A habit appliance is useful to help stop a thumb or finger habit and/or to help re-train an improper tongue position or swallowing pattern. It is sometimes necessary to place an appliance to minimize the harm and distortion the habits or tongue posture can have on teeth. Most habit appliances are banded for adhesion to the back molars and are not removable.
Interceptive Orthodontics represents a proactive approach in the field of dental care, focusing on early detection and treatment of malocclusions and dental irregularities in children. By identifying and addressing orthodontic issues at a young age, the need for more extensive orthodontic treatments can be reduced as they grow. By intervening at an optimal time during a child’s growth and development, interceptive orthodontics can guide the proper alignment of teeth, ensure adequate space for emerging permanent teeth, and help in the correct development of the jaw, contributing to the aesthetic appearance of a child’s smile, promoting better oral health and function, and laying a solid foundation for a lifetime of healthy teeth.

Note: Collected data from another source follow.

/-- Additions to nominals, each a read and a write, one of whose accesses memory answers FAULT (R37, R39). -/
theorem State.serve_adds_fault (t : Txn) (c : Ctx) : ∀ (l : List (Nat × Word)) (j n b : Nat) (s : State), s.Quiet →
    j < 2 * l.length → 2 * l.length ≤ n → 2 * l.length ≤ b → ∃ xs : List Access, xs.length = j + 1 ∧
      State.serve n b (s.faulting t (some (l.map fun x => Micro.nomAdd x.1 x.2)) c j) =
        State.answer .fault (State.issuing t.master xs
          { s with mem := (l.take (j / 2)).foldl s.dev.addedTo s.mem, dev := s.dev.unserved }) := by
  intro l
  induction l with
  | nil => intro j n b s _ h; exact absurd h (Nat.not_lt_zero _)
  | cons y l ih =>
    intro j n b s q hj hn hb
    rw [List.length_cons] at hj hn hb
    obtain ⟨n, rfl⟩ : ∃ n', n = n' + 2 := ⟨n - 2, by omega⟩
    obtain ⟨b, rfl⟩ : ∃ b', b = b' + 2 := ⟨b - 2, by omega⟩
    obtain ⟨e, he⟩ : ∃ e, e = s.dev.unserved := ⟨_, rfl⟩
    have read := State.serve_before_fault (s := s) (t := t) (mi := .nomAdd y.1 y.2) (c := c) (c' := c) (d' := s.dev)
      (rest := l.map fun x => Micro.nomAdd x.1 x.2) (x := .read (s.dev.nomAddr y.1) 1)
      (more := [.nomPut y.1 [s.dev.addNominal (Memory.readWord s.mem (s.dev.nomAddr y.1)) y.2]]) (n + 1) (b + 1)
      (hx := rfl) (hd := fun h k _ e => by subst e; rfl) (q := q) (hq := q.request)
    obtain ⟨s1, h1⟩ : ∃ s1 : State, s1 = s.issue (.upstream t.master) (.read (s.dev.nomAddr y.1) 1) := ⟨_, rfl⟩
    have q1 : s1.Quiet := by rw [h1]; exact ⟨q.upstream, q.port, q.bursts, q.request⟩
    have read' : ∀ f, State.serve (n + 1 + 1) (b + 1 + 1) (s.faulting t (some ((y :: l).map fun x => Micro.nomAdd x.1 x.2)) c (f + 1)) =
        State.serve (n + 1) (b + 1) (s1.faulting t (some (.nomPut y.1 [s.dev.addNominal (Memory.readWord s.mem (s.dev.nomAddr y.1)) y.2] ::
          l.map fun x => Micro.nomAdd x.1 x.2)) c f) := fun f => by rw [h1]; exact read f
    match j with
    | 0 =>
      refine ⟨[.read (s.dev.nomAddr y.1) 1], rfl, ?_⟩
      refine (State.serve_fault (mi := .nomAdd y.1 y.2) (x := .read (s.dev.nomAddr y.1) 1) (n + 1) (b + 1) q rfl rfl).trans ?_
      rw [← he]; rfl
    | 1 =>
      refine ⟨[.read (s.dev.nomAddr y.1) 1, .write (s.dev.nomAddr y.1)
        ([s.dev.addNominal (Memory.readWord s.mem (s.dev.nomAddr y.1)) y.2].map fullWord)], rfl, ?_⟩
      refine (read' 0).trans ?_
      refine (State.serve_fault (s := s1) (x := .write (s.dev.nomAddr y.1)
        ([s.dev.addNominal (Memory.readWord s.mem (s.dev.nomAddr y.1)) y.2].map fullWord)) n b q1 (by rw [h1]; rfl) rfl).trans ?_
      rw [show s1.dev = s.dev by rw [h1]; rfl, ← he, h1]
      unfold State.issuing State.issue issuedFor
      dsimp only
      rw [List.append_assoc]
      rfl
    | j + 2 =>
      obtain ⟨s2, h2⟩ : ∃ s2 : State, s2 = { s1.issue (.upstream t.master) (.write (s.dev.nomAddr y.1)
        ([s.dev.addNominal (Memory.readWord s.mem (s.dev.nomAddr y.1)) y.2].map fullWord)) with mem := s.dev.addedTo s.mem y } := ⟨_, rfl⟩
      have q2 : s2.Quiet := by rw [h2, h1]; exact ⟨q.upstream, q.port, q.bursts, q.request⟩
      obtain ⟨xs, hl, k⟩ := ih j n b s2 q2 (by omega) (by omega) (by omega)
      have d2 : s2.dev = s.dev := by rw [h2, h1]; rfl
      refine ⟨.read (s.dev.nomAddr y.1) 1 :: .write (s.dev.nomAddr y.1)
        ([s.dev.addNominal (Memory.readWord s.mem (s.dev.nomAddr y.1)) y.2].map fullWord) :: xs,
        by rw [List.length_cons, List.length_cons, hl], ?_⟩
      refine (read' (j + 1)).trans ?_
      have write := State.serve_before_fault (s := s1) (t := t) (c := c) (c' := c) (d' := s.dev) (more := [])
        (mi := .nomPut y.1 [s.dev.addNominal (Memory.readWord s.mem (s.dev.nomAddr y.1)) y.2])
        (rest := l.map fun x => Micro.nomAdd x.1 x.2) (x := .write (s.dev.nomAddr y.1)
          ([s.dev.addNominal (Memory.readWord s.mem (s.dev.nomAddr y.1)) y.2].map fullWord)) n b j
        (hx := by rw [h1]; rfl) (hd := fun h k _ e => by subst e; rw [h1]; rfl) (q := q1) (hq := q.request)
      refine write.trans ?_
      rw [d2, ← he] at k
      rw [← he, show (j + 2) / 2 = j / 2 + 1 by omega, List.take_succ_cons, List.foldl_cons]
      have same : ({ s1.issue (.upstream t.master) (.write (s.dev.nomAddr y.1)
          ([s.dev.addNominal (Memory.readWord s.mem (s.dev.nomAddr y.1)) y.2].map fullWord)) with
          mem := Access.land s1.mem (.write (s.dev.nomAddr y.1)
            ([s.dev.addNominal (Memory.readWord s.mem (s.dev.nomAddr y.1)) y.2].map fullWord)), dev := s.dev } : State) = s2 := by
        rw [h2, h1]; rfl
      rw [same, List.nil_append, k, h2, h1]
      unfold State.issuing State.issue issuedFor
      dsimp only
      rw [List.append_assoc, List.append_assoc]
      rfl

/-! ### Fills (R24) -/

/-- The fills of a read, none of them the switching fill, one of whose fetches memory answers FAULT: none takes
effect. -/
theorem State.serve_fills_fault (t : Txn) (rest : List Micro) : ∀ (l : List Nat) (c : Ctx) (j n b : Nat) (s : State), s.Quiet →
    (∀ pre v post, l = pre ++ v :: post → s.dev.switchAt (Fin.ofNat 64 v) (pre.foldl (fun c v =>
      s.dev.formFill (Fin.ofNat 64 v) (Memory.readWord s.mem (s.dev.base + 0x300 + 4 * v)) c) c) = none) →
    j < l.length → l.length ≤ n → l.length ≤ b →
    State.serve n b (s.faulting t (some (l.map Micro.fill ++ rest)) c j) =
      State.answer .fault (State.issuing t.master ((l.take (j + 1)).map fun v => .read (s.dev.base + 0x300 + 4 * v) 1)
        { s with dev := s.dev.unserved }) := by
  intro l
  induction l with
  | nil => intro c j n b s _ _ h; exact absurd h (Nat.not_lt_zero _)
  | cons v l ih =>
    intro c j n b s q hp hj hn hb
    rw [List.length_cons] at hj hn hb
    obtain ⟨n, rfl⟩ : ∃ n', n = n' + 1 := ⟨n - 1, by omega⟩
    obtain ⟨b, rfl⟩ : ∃ b', b = b' + 1 := ⟨b - 1, by omega⟩
    obtain ⟨e, he⟩ : ∃ e, e = s.dev.unserved := ⟨_, rfl⟩
    have h0 : s.dev.switchAt (Fin.ofNat 64 v) c = none := hp [] v l rfl
    have hx : (Micro.fill v).access c s.dev = some (.read (s.dev.base + 0x300 + 4 * v) 1) := by
      unfold Micro.access; dsimp only; rw [h0]; rfl
    cases j with
    | zero =>
      refine (State.serve_fault n b q hx rfl).trans ?_
      rw [← he]; rfl
    | succ j =>
      have step := State.serve_before_fault (t := t) (mi := .fill v) (d' := s.dev) (more := []) (rest := l.map Micro.fill ++ rest)
        (c' := s.dev.formFill (Fin.ofNat 64 v) (Memory.readWord s.mem (s.dev.base + 0x300 + 4 * v)) c) n b j q hx
        (fun h k _ e => by
          subst e
          unfold Dev.workDone
          dsimp only
          rw [show (s.dev.withUp [k]).switchAt (Fin.ofNat 64 v) h.ctx = none from h0]
          rfl) q.request
      refine step.trans ?_
      obtain ⟨s1, h1⟩ : ∃ s1 : State, s1 = s.issue (.upstream t.master) (.read (s.dev.base + 0x300 + 4 * v) 1) := ⟨_, rfl⟩
      have d1 : s1.dev = s.dev := by rw [h1]; rfl
      have m1 : s1.mem = s.mem := by rw [h1]; rfl
      have k := ih (s.dev.formFill (Fin.ofNat 64 v) (Memory.readWord s.mem (s.dev.base + 0x300 + 4 * v)) c) j n b s1
        (by rw [h1]; exact ⟨q.upstream, q.port, q.bursts, q.request⟩)
        (fun pre w post g => by rw [d1, m1]; exact hp (v :: pre) w post (by rw [g]; rfl)) (by omega) (by omega) (by omega)
      rw [d1, ← he] at k
      rw [← he]
      refine Eq.trans (b := State.serve n b (s1.faulting t (some (l.map Micro.fill ++ rest))
        (s.dev.formFill (Fin.ofNat 64 v) (Memory.readWord s.mem (s.dev.base + 0x300 + 4 * v)) c) j)) (by rw [h1]; rfl) ?_
      rw [k, h1]
      unfold State.issuing State.issue issuedFor
      dsimp only
      rw [List.append_assoc]
      rfl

Space maintainers are used to keep teeth from drifting into an empty tooth space due to early loss of primary (baby) teeth. Baby teeth act as a guide for the eruption of the permanent teeth. A space maintainer is made of stainless steel and/or plastic. It can be removable or fixed to the teeth.
Molar adjustment can be accomplished prior to full orthodontic treatment through the use of a Distalizer. This treatment technique can effectively position molars for bracketing and significantly shorten the patient’s full orthodontic treatment time.
The Herbst appliance is used in conjunction with braces to correct an overbite. Overbite is often caused by the size and position of the lower jaw. The Herbst appliance is generally used for patients between the ages of 10 and 13 years to take advantage of the patient’s natural growth spurt, aiding in the development and positioning of the lower jaw. The appliance is attached with bands cemented to one upper and one lower molar on each side of the mouth, connecting the upper and lower jaws. Gradually, the position of the lower jaw will shift, and the next phase of orthodontic treatment can begin.